One plus to all of my art experiments I share here is that I didn't have to break the bank to experiment with these pieces. If you were looking to get creative while simultaneously creating the makings of an inexpensive table, this may be something you may wish to experiment with yourself.
The table top I used for the top part of the entertainment unit is only $5.99. It makes an excellent size canvas (as you will see in my next post) and the non-white side of the table is pre-drilled with holes if you desire to affix table legs to it.***
Finally as I draw (art pun intended, I just love being "punny") this blog posting to a close, if I had a million dollars, I would reward the money to the person who correctly guessed what was my inspiration for using green, blue, yellow and rust colors in these pieces?
Did you guess? What, you don't care?
And the answer is, "Alex, what are my dishes?" I loved the color vibe from my dishes so much that I based my entire color scheme on them. Is that crazy or what? Or maybe, just maybe, is that a stroke (art pun intended) of genius?
end of posting fine print: all photos are copyright 2012 Lori J. Bjork, lbjork9999@yahoo.com
*Generosity of spirit - "...celebrate the good fortune of others as well as your self" according to a blog post in the Access Consciousness(TM) blog by Simone Milasas.
**These are the same teaching and tools that Ricky Williams, the former NFL player, has adopted in his life and is now facilitating. He was one of the students in my first bars class. And if it is good enough for an former NFL player... (just a little levity there). I can't speak for Ricky, but I use the teachings and tools because they work for me. I am not here to tell you what to do, I only bring it up as an invitation to what else may be possible (and maybe as a little "make me seem important" name dropping 'cuz if I saw him on the street I probably wouldn't recognize him to save my life, nor would he probably recognize me either)

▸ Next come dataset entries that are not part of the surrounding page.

/-- The words of the running bank's next bundle: those of its residual (R278), of its loop buffer (R91), or of memory. -/
def nextWords (s : State) : Eff (State × List (BitVec 32)) :=
  match s.point, buffered s.bank s.bank.pc with
  | some p, _ => .ok (s, p.words)
  | none, some ws => .ok (s, ws)
  | none, none => fetchBundle s ⟨8, tswAsn s.bank.tsw, tswSup s.bank.tsw⟩ s.bank.pc

/-- The slots that are there of the running bank's next bundle. -/
def nextKept (s : State) : BitVec 8 := (s.point.map ResPoint.kept).getD 0xFF

/-- The words of the slots that are there, from slot `j` on. -/
def keptWords (kept : BitVec 8) (j : Nat) (ws : List (BitVec 32)) : List (BitVec 32) :=
  (((List.range ws.length).zip ws).filter fun p => j ≤ p.1 && kept.getLsbD p.1).map Prod.snd

/-! ### Checked mode (R319) -/

/-- Checked mode ends in an agent once nothing that it issued since the return is in flight; the first bundle issues in it. -/
def endChecked (b : Bank) : Bank :=
  let busy (a : Fin 9) : Bool := b.ops.any fun o => o.agent = a && o.checked
  { b with
    checked := b.checked && (b.checkedNew || b.pend.any (Pending.since true b.checkedAt) || busy 8),
    cores := Vector.ofFn fun k : Fin 8 =>
      let c := b.cores[k.val]
      { c with checked := c.checked && (b.checkedNew || c.pend.any (Pending.since true (coreCycle b.checkedAt b.skew k.val)) || busy ⟨k.val, by omega⟩) } }

/-- The register that a write of the sequencer bank reaches is read. -/
def SeqWrite.hits (rs : List SeqReg) : SeqWrite → Bool
  | .s r _ => rs.contains (.s r.val)
  | .q r _ => rs.contains (.q r.val)
  | .h r _ => rs.contains (.h r.val)
  | .tsw _ => rs.contains .tsw
  | .slen _ => rs.contains .slen
  | .coreEn _ => rs.contains .coreEn
  | .skew _ => rs.contains .skew
  | .vl _ => rs.contains .vl
  | .vtype _ => rs.contains .vtype
  | .vset _ _ => rs.contains .vl || rs.contains .vtype
  | .tvb _ => rs.contains .tvb
  | .tpc _ => rs.contains .tpc
  | .tcause _ => rs.contains .tcause
  | .tval _ => rs.contains .tval

/-- Register `r` lies in a group of `g` registers that is read. -/
def readsV (g r : Nat) (rs : List CoreReg) : Bool := rs.any fun x => match x with | .v b => b ≤ r && r < b + g | .a _ | .m _ | .h _ | .flags => false

/-- The register that a write of a core bank reaches is read, with groups of `g` registers. -/
def CoreWrite.hits (g : Nat) (rs : List CoreReg) : CoreWrite → Bool
  | .a r _ => rs.contains (.a r.val)
  | .v r _ _ => readsV g r.val rs
  | .m r _ _ => rs.contains (.m r.val)
  | .h r _ => rs.contains (.h r.val)
  | .flags _ | .clear _ => rs.contains .flags
  | .stride _ _ _ => false

/-- The destination of a load is read. -/
def MemOp.hits (g : Nat) (o : MemOp) (ss : List SeqReg) (cs : List CoreReg) : Bool :=
  match o.dest with
  | .none => false
  | .seqS r _ _ => ss.contains (.s r.val)
  | .seqH r => ss.contains (.h r.val)
  | .coreA r _ _ => cs.contains (.a r.val)
  | .coreH r => cs.contains (.h r.val)
  | .coreV r _ _ => (List.range g).any fun i => readsV g (r.val + i) cs

/-- The class is executed by the cores. -/
def SlotClass.coreSide (c : SlotClass) : Bool :=
  match c with
  | .coreMem | .vector | .unpack | .pack | .array => true
  | .scalar | .branch | .system | .seqMem | .engine => false

/-- The registers that a bundle reads: its guards, and the sources of the slots that are there and whose guard reads 1. Vector slots read VL and
VTYPE. -/
def bundleReads (q : BitVec 32) (kept : BitVec 8) (ws : List (BitVec 32)) : List SeqReg × List CoreReg :=
  let on := keptWords (kept &&& guardValues q ws) 0 ws
  let slots := on.filterMap fun x => (fetched x).slot
  ((((List.range ws.length).zip (guardNumbers ws)).filter fun p => kept.getLsbD p.1).map (fun p => SeqReg.q p.2) ++
     slots.flatMap (fun x => slotReads x.op x.sole) ++
     (if on.any fun x => classOf (majorOf x) = some .vector then [.vl, .vtype] else []),
   slots.flatMap fun x => slotCoreReads x.op)

/-- A slot of the sequencer that acts for the enabled cores (R46). -/
def usesCores (i : Instr) : Bool :=
  match i with
  | .xput _ _ | .xget _ _ _ | .wait _ _ _ _ | .fence _ _ | .aconf _ _ _ _ _ | .barwait | .bartest _ _ => true
  | _ => false

/-- In a residual the values that are sampled at issue count as read where a slot uses them (R46, R181, R287). -/
def sampledReads (on : List (BitVec 32)) : List SeqReg :=
  if on.any fun x => (classOf (majorOf x)).any SlotClass.coreSide then [.coreEn, .slen, .vl, .vtype]
  else if on.any fun x => ((fetched x).slot.map Slot.op).any usesCores then [.coreEn, .slen] else [.slen]

/-- What the running bank's next bundle reads, where checked mode or a residual has to know it; nothing outside them, and nothing of a bundle
that cannot be fetched. -/
def checkedReads (s : State) : List SeqReg × List CoreReg :=
  let b := s.bank
  if b.checked || b.cores.toList.any CoreBank.checked || s.point.isSome then
    match nextWords s with
    | .ok (_, ws) =>
      let f := (settle Bank.write never b.pend b).1.file
      let r := bundleReads ((s.point.map fun p => (p.before f).q).getD f.q) (nextKept s) ws
      if s.point.isSome then (r.1 ++ sampledReads (keptWords (nextKept s) 0 ws), r.2) else r
    | .error _ => ([], [])
  else ([], [])

/-- A bundle that reads the destination of a load waits for it: in checked mode of a load issued since the return (R319), in a residual of any
(R287). -/
def checkedHold (s : State) : Bool :=
  let b := s.bank
  let rs := checkedReads s
  b.ops.any fun o => (o.checked || s.point.isSome) && o.hits (vtGroup b.vtype) rs.1 rs.2

/-- A bundle of a residual waits for the array state that its slots may read (R222, R228, R287). -/
def arrayReads (s : State) : Bool :=
  match s.point with
  | some p =>
    (keptWords p.kept 0 p.words).any fun x =>
      classOf (majorOf x) = some .array || (((fetched x).slot.map Slot.op).any fun i => match i with
          | .vld .. | .vst .. | .vlds .. | .vldx .. | .vstx .. => true
          | _ => false)
  | none => false

/-- The cycles until every core is done with the bundles of the bank that ran before, so that none runs two bundles in one cycle (R16). -/
def skewWait (s : State) : Nat := coreCycle (s.cl.lastAt + 1) s.cl.lastSkew 7 - coreCycle s.cl.time s.bank.skew 7

/-- The cycles for which the next bundle waits: until what it reads in checked mode, or in a residual, has been written, and until the cores are
free. -/
def issueWait (s : State) : Nat :=
  let b := s.bank
  let rs := checkedReads s
  let res := s.point.isSome
  let seq := (b.pend.filter fun p => (res || p.since b.checked b.checkedAt) && p.eff.hits rs.1).map fun p => p.due - s.cl.time
  let cores := (List.finRange 8).flatMap fun k =>
    let c := b.cores[k.val]
    let t := coreCycle s.cl.time b.skew k.val
    ((c.pend.filter fun p => (res || p.since c.checked (coreCycle b.checkedAt b.skew k.val)) && p.eff.hits (vtGroup b.vtype) rs.2).map
      fun p => p.due - t) ++
    (if arrayReads s then (s.cl.cores[k.val]).pend.map fun p => p.due - t else [])
  (seq ++ cores).foldl max (skewWait s)

/-- The cycles of that wait pass (DEDUCED, log 10). -/
def awaitWrites (s : State) : State :=
  let n := issueWait s
  if n = 0 then s
  else (s.noteIdle (tswAsn s.bank.tsw) s.now n).modCl fun c =>
    { c with time := c.time + n, bank := { c.bank with loops := c.bank.loops.map fun (l : LoopLevel) => l.stalls n } }

/-! ### Passes of vector, unpack and pack slots (R183) -/

/-- Lane-bits that passes of earlier slots keep busy at cycle `t`. -/
def busyAt (l : List (Nat × Nat)) (t : Nat) : Nat := ((l.filter fun p => p.1 = t).map Prod.snd).foldl (· + ·) 0

/-- The cycles that a bundle's vector slots wait for lanes: passes are consecutive, and there are at most four. -/
def laneWait (l : List (Nat × Nat)) (t width : Nat) : Nat :=
  if width = 0 then 0
  else ((List.range 4).find? fun f => busyAt l (t + f) + width ≤ 2048).getD 4

/-- A slot of the unpack or of the pack unit is among the words. -/
def usesUnit (c : SlotClass) (ws : List (BitVec 32)) : Bool := ws.any fun x => classOf (majorOf x) = some c

/-- The cycles for which a bundle's slots freeze the cluster until lanes and units are free; a slot that is guarded off takes the same time
(R23). -/
def passFreeze (c : Cluster) (ws : List (BitVec 32)) : Nat :=
  let unit (k : SlotClass) (free : Nat) : Nat := if usesUnit k ws then free - c.clock else 0
  max (laneWait c.busyVec c.clock ((ws.map slotWidth).foldl (· + ·) 0)) (max (unit .unpack c.busyUnpack) (unit .pack c.busyPack))

/-- The slots of a bundle of group `g` take lanes and units for their passes, from cycle `t` on. -/
def Cluster.takePasses (t g : Nat) (ws : List (BitVec 32)) (c : Cluster) : Cluster :=
  { c with
    busyVec := (c.busyVec.filter fun p => t < p.1) ++
      ((ws.map slotWidth).filter (· ≠ 0)).flatMap fun w => (List.range (g - 1)).map fun i => (t + 1 + i, w),
    busyUnpack := if usesUnit .unpack ws then t + g else c.busyUnpack,
    busyPack := if usesUnit .pack ws then t + g else c.busyPack }

/-! ### Issue -/

/-- A bundle is to be sampled: the cycle of its issue has passed, and the triggers have judged the cycles up to it and none after it (R355, R359). -/
def sampleDue (c : Cluster) : Bool :=
  c.sample.any fun p =>
    match c.evals with
    | [] => c.opn.isNone || decide (p.1 < c.clock)
    | e :: _ => decide (p.2.cycle < e.1.cycle)

/-- A cycle is to be judged by the triggers, or a bank that they stop has ended its bundle (R359, R360). -/
def triggerDue (c : Cluster) : Bool := (!c.evals.isEmpty && !sampleDue c) || (c.stop.isSome && c.opn.isNone)

/-- Whether the running bank's next bundle may issue. -/
def canIssue (s : State) : Bool :=
  s.cl.run.isSome && s.cl.opn.isNone && s.bank.holds.isEmpty && s.bank.pendTrap.isNone && s.cl.preempt.isNone && !checkedHold s &&
  s.cl.evals.isEmpty && s.cl.sample.isNone && s.cl.stop.isNone

/-- The trap of a WAIT whose hold has ended: the split is at its slot, and NEXT is the address that its bundle has chosen (R136, R138). -/
def holdTrap (s : State) (cause : BitVec 8) (tval pc : Word) (re : Reentry) (va : Word := faultVa cause tval) : State :=
  let tsw := s.bank.tsw
  deliverTrap (s.noteCycle pc (tswAsn tsw) (some cause) false) ⟨8, tswAsn tsw, tswSup tsw⟩ tsw cause tval pc { re with next := some s.bank.pc } false va

/-- Holds whose test is met go away (R67, R306). A WAIT that has passed its test raises the error that is pending by then: a machine check before a
courier error (DESIGN CHOICE, log 34). -/
def releaseHolds (s : State) : State :=
  match s.bank.holds with
  | .wait ld st cp tl en pc re :: rest =>
    if waitMet s en ld st cp tl then
      let s1 := s.modBank fun b => { closeWindows b en ld with holds := rest }
      match takeMachineCheck s1 with
      | some (t, va) => holdTrap t 0x16 va pc re
      | none =>
        match takeCourierError s1 with
        | some (t, cause, id) => holdTrap t cause id pc re 0
        | none => s1
    else s
  | .fence upto en :: rest => if fenceMet s upto en then s.modBank fun b => { b with holds := rest } else s
  | [] => s

/-- The bank enters a bundle of which some slot has committed, or whose registers have been read (R320, R331). -/
def Reentry.inside (r : Reentry) : Bool := r.slot ≠ 0 || r.snap.isSome || r.next.isSome

/-- The next bundle is entered again (R36). -/
def Bank.reentered (b : Bank) : Bool := b.reenter.any Reentry.inside

/-- A bundle that is not entered again counts for the pending AFMTs of every core (R220). -/
def Bank.tickFmt (b : Bank) : Bank := if b.reentered then b else { b with cores := b.cores.map CoreBank.tickFmt }

/-- The units, in the order of Table 02.3, of the slots whose guard reads 1 (R358). -/
def filledUnits (guards : BitVec 8) (ws : List (BitVec 32)) : List Nat :=
  ((List.range ws.length).zip ws).filterMap fun p => if guards.getLsbD p.1 then (classOf (majorOf p.2)).map SlotClass.unit else none

/-- What a committed slot to the left of the entry left to the end of the bundle (R29, R36): the slots' words and guards say it. -/
def committedEnd (slots : List Fetched) (guards : BitVec 8) (j : Nat) : Option EndAct :=
  (List.range j).findSome? fun i =>
    if guards.getLsbD i then
      match ((slots[i]?).bind fun f => f.slot).map Slot.op with
      | some .suspend => some (.suspend i)
      | some .suspendDorm => some .suspendDorm
      | some .join => some (.join i)
      | some .exit => some (.exit i)
      | some .yield => some .yield
      | some .rett => some (.rett i)
      | some .halt => some .halt
      | _ => none
    else none

/-- A bundle of words at `pc` as it issues with what is sampled now. -/
def liveBundle (s : State) (pc : Word) (ws : List (BitVec 32)) : OpenBundle :=
  let b := s.bank
  let live := sample s
  { pc := pc, slots := ws.map fetched, idx := 0, kept := nextKept s, resolved := s.point.bind ResPoint.act, snap := live.1,
    guards := guardValues live.1.seq.q ws, sampled := live.2.1,
    regs := { tsw := live.2.2.1, coreVl := live.2.2.2.1, lc := b.lc, blk := b.blkdone, gen := (b.gpos, b.gseedA, b.gseedB),
              tvb := b.tvb, tpc := b.tpc, tcause := b.tcause, tval := b.tval },
    first := s.cl.nextOp, issued := s.cl.time, bad := findBad 0 0 ws }

/-- The special registers where the bank enters the bundle again. After RETT the loop counters, BLKDONE, GPOS and the seeds are those that the
cluster has kept beside the frame (R207), and VL and VTYPE those of the frame; the others are read as they are (DEDUCED, log 32). -/
def OpenBundle.reRegs (o : OpenBundle) (r : Reentry) : SpecialRegs :=
  let live := { o.regs with coreVl := Vector.replicate 8 (r.sampled.vl, r.sampled.vtype) }
  match r.regs with
  | some x => if r.byRett then { live with lc := x.lc, blk := x.blk, gen := x.gen } else x
  | none => live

***Please note I am not doing any sort of commercial for Ikea with this blog post. My mentioning them is simply about sharing information in case this blog post inspired you to try some sort of similar type art of your own. For that matter, the three pieces I did that I have affixed to my wall were done on canvas I got at Michaels and you could probably get at any art supply store.

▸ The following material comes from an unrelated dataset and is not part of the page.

/-- aclr.all (R238). -/
def execAclrAll (s : State) : Host.Outcome State Fault Refusal := .next (eachCore' (fun k t => setCounters k [] t) s)

end Sys2Proof.Machine
end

****Some of you may be thinking, "the entertainment center is not art, Lori...it's design!" How did I do that? How did I get in your head? I notice "art v. design" appears to be a highly debated topic. What if it can be both? What if right here and right now, I can declare it to be both? What would grant me that right? Mostly, 'cuz this blog is sort of my Queendom. So my rules! I get to decide "just for me, just for fun". Of course, you are invited to play with me here in my Queendom any time. Now, what would be better than that?